Since 16th December 2017 the PAWS system is misbehaving. First, @Andrew detected a 500 Internal Server Error, Redirect loop detected issue at https://paws.wmflabs.org/.
On Monday 18th December I detected 502 Bad gateway.
I started looking at the deployment and reading docs: https://wikitech.wikimedia.org/wiki/PAWS/Tools/Admin but a fix is not obvious.
I checked several hosts and nginx (both in paws and in tools project) and ended reading the logs of the hub-deployment pod.

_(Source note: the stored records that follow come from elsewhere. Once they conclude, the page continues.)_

-- ==== Sys2Proof/Machine/Link.lean ====
section
/-!
DEFINITION. Tybel links (chapter 8): training, lock, capability exchange, reduced width, and a link that goes down.
-/
namespace Sys2Proof.Machine

/-! ### Lanes -/

/-- The lanes in service that a set of working lanes gives under a MAX_WIDTH code (R214). -/
def serviceOf (max : Nat) (l : List Nat) : List Nat :=
  let w := if 4 ≤ l.length then 4 else if 2 ≤ l.length then 2 else l.length
  l.take (min w (if max = 1 then 2 else if max = 2 then 1 else 4))

/-- The port's link delay becomes invalid (R100). -/
def State.ldInvalid (s : State) (p : Nat) : State :=
  let valid := ((s.tim.ldSamples.getD p []).length == 16)
  let clear {α : Type} (l : List α) (d : α) : List α := l.mapIdx (fun i x => if i = p then d else x)
  let s := { s with tim := { s.tim with ldSamples := clear s.tim.ldSamples [], ldOpen := clear s.tim.ldOpen none } }
  s.evIf valid B.tim Ev.TIM.LD_INVALID

/-- Show the lanes in service: IN_SERVICE, WIDTH, TIMING_LANE and the logical lane numbers. -/
def State.setService (s : State) (p : Nat) (l : List Nat) : State :=
  let s := (s.set (R.LNK.PORT_STAT.IN_SERVICE p) (laneSet l)).set (R.LNK.PORT_STAT.WIDTH p) (widthCode l.length)
  let s := s.set (R.LNK.PORT_STAT.TIMING_LANE p) (l.headD 0)
  s.forN 4 (fun s k => s.set (R.LNL.LANE_STAT.LOGICAL (physLane p k)) (((List.range 4).find? (fun i => l[i]? == some k)).getD 0))

/-- A lane becomes IN_SERVICE or SPARE: LANE_UP when it was neither (Table 8-21). -/
def State.laneUp (s : State) (l : Nat) (inServ : Bool) : State :=
  let was := s.laneState l
  let s := s.setLaneState l (if inServ then LaneS.inService else LaneS.spare)
  s.evIf (was != LaneS.inService && was != LaneS.spare) (B.lnl l) Ev.LNL.LANE_UP

/-- The states of working lanes follow the lanes in service. -/
def State.placeLanes (s : State) (p : Nat) : State :=
  (s.working p).foldl (fun s k => s.laneUp (physLane p k) ((s.inService p).contains k)) s

/-- A lane that leaves service, or starts anew, keeps of its training only what is stored, and precodes no more (R217). -/
def State.laneAnew (s : State) (l : Nat) : State :=
  let x := s.lane l
  ((s.set (R.LNL.LANE_STAT.PRE_TX l) 0).set (R.LNL.LANE_STAT.PRE_RX l) 0).setLane l
    { lastPre := x.lastPre, pat := x.pat, patAt := x.patAt, ser := x.ser }

/-- Both ends of a lane have sent FIXED (R229). -/
def LaneSt.bothFixed (x : LaneSt) : Bool := x.fixed && x.fixedRun != 0

/-- The precoding flags with which a lane enters service: the fixed ones where both ends are fixed, else those stored when it trained
(R217, R229). -/
def State.usePre (s : State) (l : Nat) : State :=
  let fx := (s.lane l).bothFixed && s.on (R.LNL.LANE_CTRL.FIX_EN l)
  let (a, b) := if fx then (s.get (R.LNL.LANE_CTRL.FIX_PRE_TX l), s.get (R.LNL.LANE_CTRL.FIX_PRE_RX l)) else (s.lane l).lastPre
  (s.set (R.LNL.LANE_STAT.PRE_TX l) a).set (R.LNL.LANE_STAT.PRE_RX l) b

/-- TRAIN_US: the training of a lane has ended, well or not (Table 8-19). -/
def State.trainOver (s : State) (l : Nat) : State := s.set (R.LNL.TRAIN_US.US l) ((s.frc - (s.lane l).since) / 1500)

/-- Mark port lane `k` FAILED with a reason (Table 8-20): LAST_VALID clears, and the change is reported (R230, R252). -/
def State.failLane (s : State) (p k reason : Nat) : State :=
  let l := physLane p k
  if s.laneState l = LaneS.failed then s.set (R.LNL.LANE_STAT.REASON l) reason
  else
    let s := if s.laneState l = LaneS.train || s.laneState l = LaneS.retrain then s.trainOver l else s
    let s := (s.setLaneState l LaneS.failed).set (R.LNL.LANE_STAT.REASON l) reason
    let s := (s.laneAnew l).set (R.LNL.LANE_STAT.LAST_VALID l) 0
    let s := s.set (R.LNK.PORT_STAT.FAILED p) (s.get (R.LNK.PORT_STAT.FAILED p) ||| 2 ^ k)
    let s := s.set (R.LNK.PORT_STAT.WORKING p) (s.get (R.LNK.PORT_STAT.WORKING p) &&& (15 - 2 ^ k))
    (s.ev (B.lnl l) Ev.LNL.LANE_FAILED).reportLink p 5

2017-12-17 04:08:17,574 WARNING Connection pool is full, discarding connection: 10.96.0.1 WARNING:urllib3.connectionpool:Connection pool is full, discarding connection: 10.96.0.1 [I 2017-12-17 04:08:17.581 JupyterHub app:1228] noxski still running 2017-12-17 04:08:17,585 WARNING Connection pool is full, discarding connection: 10.96.0.1 WARNING:urllib3.connectionpool:Connection pool is full, discarding connection: 10.96.0.1 2017-12-17 04:08:17,586 WARNING Connection pool is full, discarding connection: 10.96.0.1 WARNING:urllib3.connectionpool:Connection pool is full, discarding connection: 10.96.0.1 2017-12-17 04:08:17,586 WARNING Connection pool is full, discarding connection: 10.96.0.1 WARNING:urllib3.connectionpool:Connection pool is full, discarding connection: 10.96.0.1 2017-12-17 04:08:17,605 WARNING Connection pool is full, discarding connection: 10.96.0.1 WARNING:urllib3.connectionpool:Connection pool is full, discarding connection: 10.96.0.1 2017-12-17 04:08:20,601 WARNING Connection pool is full, discarding connection: 10.96.0.1 WARNING:urllib3.connectionpool:Connection pool is full, discarding connection: 10.96.0.1
Also:
Traceback (most recent call last):
File "/usr/local/bin/cull_idle_servers.py", line 88, in <module>
loop.run_sync(cull)
File "/usr/local/lib/python3.5/dist-packages/tornado/ioloop.py", line 458, in run_sync
return future_cell[0].result()
File "/usr/local/lib/python3.5/dist-packages/tornado/concurrent.py", line 238, in result
raise_exc_info(self._exc_info)
File "<string>", line 4, in raise_exc_info
File "/usr/local/lib/python3.5/dist-packages/tornado/gen.py", line 1063, in run
yielded = self.gen.throw(*exc_info)
File "/usr/local/bin/cull_idle_servers.py", line 55, in cull_idle
resp = yield client.fetch(req)
File "/usr/local/lib/python3.5/dist-packages/tornado/gen.py", line 1055, in run
value = future.result()
File "/usr/local/lib/python3.5/dist-packages/tornado/concurrent.py", line 238, in result
raise_exc_info(self._exc_info)
File "<string>", line 4, in raise_exc_info
File "/usr/local/lib/python3.5/dist-packages/tornado/stack_context.py", line 316, in wrapped
ret = fn(*args, **kwargs)
File "/usr/local/lib/python3.5/dist-packages/tornado/simple_httpclient.py", line 307, in _on_timeout
raise HTTPError(599, error_message)
tornado.httpclient.HTTPError: HTTP 599: Timeout while connectingThen I restarted the pod with kubectl get pod -o yaml hub-deployment-1381799904-b5g5j -n prod | kubectl replace --force -f -. After the restart, another issue appeared in the logs:
[E 2017-12-18 11:59:49.896 JupyterHub app:904] Failed to connect to db: sqlite:///jupyterhub.sqlite
In this case, it seems like something was not well configured in this container.